WHAT THE EXERCISE ASKS »
Start at the line that contains "badShares : List Nat". Repeat it and each line after it, exactly, up to and including the final line of the data.

Collected data »

-- ==== Sys2Proof/Syntax.lean ====
section
/-! DEFINITION. The instructions and steps of spec/opcode_table.json, one constructor a row.
Control words: R147 to R152. Lane words: R153 to R159. Steps and events: spec 95.
Operands stand as the spec's fields; codes that name one of a few things are inductive types. -/

namespace Sys2Proof

/-- Element types of R158, in the order of their codes 0 to 15. -/
inductive Ty where
  | i32 | n32 | i16x2 | n16x2 | i8x4 | n8x4 | i64 | n64
  | f32 | f16x2 | bf16x2 | e4m3x4 | e5m2x4 | e2m1x8 | x2m1x8 | e8m0x4
  deriving DecidableEq, Repr

/-- Broadcast code BC of a vector source (R154). -/
inductive Bc where
  | none | lane | first
  deriving DecidableEq, Repr

/-- A source field (R154, R155). `vec 0 .none` is the all-zero field of a source that is not read. -/
inductive Src where
  | vec (n : BitVec 8) (bc : Bc)
  | lat (n : BitVec 2)
  | unif (n : BitVec 6)
  | imm (high : Bool)
  deriving DecidableEq, Repr

/-- Guard field with the enable bit set (R156). -/
structure Guard where
  inv : Bool
  p : BitVec 4
  deriving DecidableEq, Repr

/-- Destination field D (R153). -/
structure Dst where
  ws : Bool
  dl : BitVec 2
  num : BitVec 8
  deriving DecidableEq, Repr

/-- SAT codes (R157). -/
inductive Sat where
  | none | type | c01 | c11
  deriving DecidableEq, Repr

/-- Rounding modes (R157). -/
inductive Rm where
  | rne | rz | rd | ru | rna
  deriving DecidableEq, Repr

/-- A modifier word (R157). Bit k of `neg` and `abs` belongs to source k. -/
structure Mods where
  sat : Sat
  neg : BitVec 3
  abs : BitVec 3
  scale : BitVec 6
  rm : Rm
  deriving DecidableEq, Repr

/-- The operand fields of a lane instruction other than OP (R153). `last` is B; `mods` is present when M = 1. -/
structure LOp where
  last : Bool
  guard : Option Guard
  dst : Dst
  s0 : Src
  s1 : Src
  s2 : Src
  bl : BitVec 6
  ty : Ty
  fn : BitVec 4
  imm : BitVec 16
  mods : Option Mods
  deriving DecidableEq, Repr

/-- `BRC` conditions (R152). -/
inductive Cond where
  | eq | ne | lt | ge | ltu | geu
  deriving DecidableEq, Repr

/-- Engines of a group (R152). -/
inductive Engine where
  | copy | matrix | network | snapshot
  deriving DecidableEq, Repr

/-- Region policies (R152, R336). -/
inductive Policy where
  | replay | recover | drop
  deriving DecidableEq, Repr

/-- `FENCE` scopes (R205). -/
inductive Scope where
  | group | team | core | die | pkg | sys
  deriving DecidableEq, Repr

/-- `VCFLUSH` modes (R84). -/
inductive FlushMode where
  | clean | inval | zero
  deriving DecidableEq, Repr

/-- Destinations of `DRN`, field DK (R319). -/
inductive DrainKind where
  | scratch | mem | tile
  deriving DecidableEq, Repr

/-- Formats of `DRN`, field FMT (R319). -/
inductive DrainFmt where
  | w32 | bf16 | f16 | e4m3 | e5m2 | e2m1 | x2m1
  deriving DecidableEq, Repr

/-- A contribution to a reduction slot (R223): the request it came in, the contributor's place of R380, and its record address. -/
structure SlotJoin where
  id : Nat
  src : BitVec 8
  asid : BitVec 16
  core : Nat
  grp : Nat
  slot : BitVec 9
  gen : BitVec 16
  value : BitVec 64
  recVa : BitVec 64
  deriving DecidableEq, Repr

/-- Body of a fabric request (R365). Offsets of put bytes and reduction elements are within the line. -/
inductive ReqBody where
  | read (n : Nat)
  | put (bytes : Mem) (x : Option (BitVec 8))
  | atomic (fn : BitVec 4) (ty : Ty) (s1 s2 : BitVec 64)
  | red (fn : BitVec 4) (ty : Ty) (elems : List (Nat × BitVec 64))
  | slotOpen (desc : BitVec 64)
  | slotJoin (q : SlotJoin)
  deriving DecidableEq, Repr

/-- Classes of fabric packets (R365). -/
inductive PktClass where
  | request | forwarded | response
  deriving DecidableEq, Repr

/-- The header of a fabric packet (R364): class, hop stage, source and destination chips, the context. -/
structure Hdr where
  cls : PktClass
  stage : Nat
  src : BitVec 8
  dst : BitVec 8
  asid : BitVec 16
  deriving DecidableEq, Repr

/-- A response that names only the request it answers: its header and that request (R401). -/
structure RespTo where
  h : Hdr
  id : Nat
  deriving DecidableEq, Repr

/-- A fabric request (R364). `addr` is a window offset, or a virtual address for a sharded access (R53).
`gang` is the gang key that R401 adds; `cls` and `stage` are the class and the hop stage of its packet as it arrives. -/
structure Req where
  id : Nat
  src : BitVec 8
  dst : BitVec 8
  asid : BitVec 16
  gang : Option (BitVec 8 × BitVec 32)
  win : BitVec 12
  byVa : Bool
  addr : BitVec 64
  body : ReqBody
  cls : PktClass := .request
  stage : Nat := 1
  deriving DecidableEq, Repr

/-- A response: data, or the cause code of a refusal or of poison (R55, R365), with the header of its packet (R364).
`old`: the data are an atomic's old value, an operand in the header (R365). -/
structure Resp where
  id : Nat
  cause : BitVec 8
  x : Bool
  data : List Byte
  old : Bool := false
  src : BitVec 8 := 0
  dst : BitVec 8 := 0
  asid : BitVec 16 := 0
  stage : Nat := 1
  deriving DecidableEq, Repr

/-- A sequence of packets: those that an origin context sends through one writing of a peer-table entry (R435). `gen` tells the writings of the
entry apart. -/
structure FlowId where
  entry : Nat
  gen : Nat
  deriving DecidableEq, Repr

/-- A UET packet (R383, R435). `kind` is the work-request kind of R384. `x` marks bytes of X lines
(offset, length, cause). `rod` numbers the ROD packets of the flow.
`opId` is the work request at the origin. A RMA read answer has `kind` 15, a refusal is an ack with `ok` false. -/
structure UetPkt where
  src : BitVec 8
  dst : BitVec 8
  host : Bool
  srcAsid : BitVec 16
  res : BitVec 16
  flow : FlowId
  seq : Nat
  opId : Nat
  kind : BitVec 4
  ord : Bool
  rod : Nat
  tag : BitVec 64
  rkey : BitVec 64
  roff : BitVec 64
  total : Nat
  off : Nat
  len : Nat
  bytes : Mem
  x : List (Nat × Nat × BitVec 8)
  addr : Nat := 0
  job : Nat := 0
  pid : Nat := 0
  deriving DecidableEq, Repr

/-- A peer-table entry (R382): the endpoint's address, its chip id where it is a device, the job id, the process id on the endpoint, the resource
index, and the payload size if the host sets one (R381). -/
structure Peer where
  chip : BitVec 8
  addr : Nat
  job : Nat
  pid : Nat
  res : BitVec 16
  payload : Option Nat
  deriving DecidableEq, Repr

/-- Values of the CONFIG message (R388). -/
inductive ConfigItem where
  | wcbage (v : BitVec 8)
  | lease (v : BitVec 24)
  | placeb (v : BitVec 5)
  | demotion (asid : BitVec 16) (inPlace : Bool)
  | debug (asid : BitVec 16) (on : Bool)
  | gangTimeout (ms : Nat)
  | etherRate (gbps : Nat)
  deriving DecidableEq, Repr

/-- Power states (R428). -/
inductive Power where
  | p0 | p1 | p2 | p3 | s1 | s2 | off
  deriving DecidableEq, Repr

/-- What the steps of bring-up find (R425, R18, R85, R403, R368); `cool`: every junction sensor reads below 95 °C (R429).
`channels`: the capacities found on the 16 DDR-5 channels; `frames`: the shares that the host gives VC 254 on each die (R66);
`chip`, `rows`, `cols`: the chip id and the domain that the host names (R363); `ports`: the Worrad ports whose training found a step below the first,
with that step (R368); `etherAddr`: the address of the Ethernet port (log 105). -/
structure BringUp where
  selfTestOk : Bool
  dieLinksOk : Bool
  hbmOk : Bool
  channels : List Nat
  badShares : List Nat
  badCores : List Nat
  ports : List (Nat × Nat)
  frames : List Nat
  etherGbps : Nat
  etherAddr : Nat
  chip : BitVec 8
  rows : Nat
  cols : Nat
  cool : Bool
  deriving DecidableEq, Repr

/-- An uncorrectable error in the bank store (R85): one of a share's data array, or one of a bank's tag or state array. -/
inductive ArrayErr where
  | data (share : Nat)
  | tags (bank : Nat)
  deriving DecidableEq, Repr

/-- Why a page moves (R25). -/
inductive MigCause where
  | demand | staging | host | eviction
  deriving DecidableEq, Repr

/-- A request for one migration (R25): the page by address space and virtual address, the tier and die it goes to,
and the key (q, h) of the incoming page. -/
structure MigReq where
  cause : MigCause
  asid : BitVec 16
  va : BitVec 64
  tier : BitVec 2
  die : Nat
  key : Nat × Nat
  deriving DecidableEq, Repr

RESULT »
  badShares : List Nat
  badCores : List Nat
  ports : List (Nat × Nat)
  frames : List Nat
  etherGbps : Nat
  etherAddr : Nat
  chip : BitVec 8
  rows : Nat
  cols : Nat
  cool : Bool
  deriving DecidableEq, Repr

/-- An uncorrectable error in the bank store (R85): one of a share's data array, or one of a bank's tag or state array. -/
inductive ArrayErr where
  | data (share : Nat)
  | tags (bank : Nat)
  deriving DecidableEq, Repr

/-- Why a page moves (R25). -/
inductive MigCause where
  | demand | staging | host | eviction
  deriving DecidableEq, Repr

/-- A request for one migration (R25): the page by address space and virtual address, the tier and die it goes to,
and the key (q, h) of the incoming page. -/
structure MigReq where
  cause : MigCause
  asid : BitVec 16
  va : BitVec 64
  tier : BitVec 2
  die : Nat
  key : Nat × Nat
  deriving DecidableEq, Repr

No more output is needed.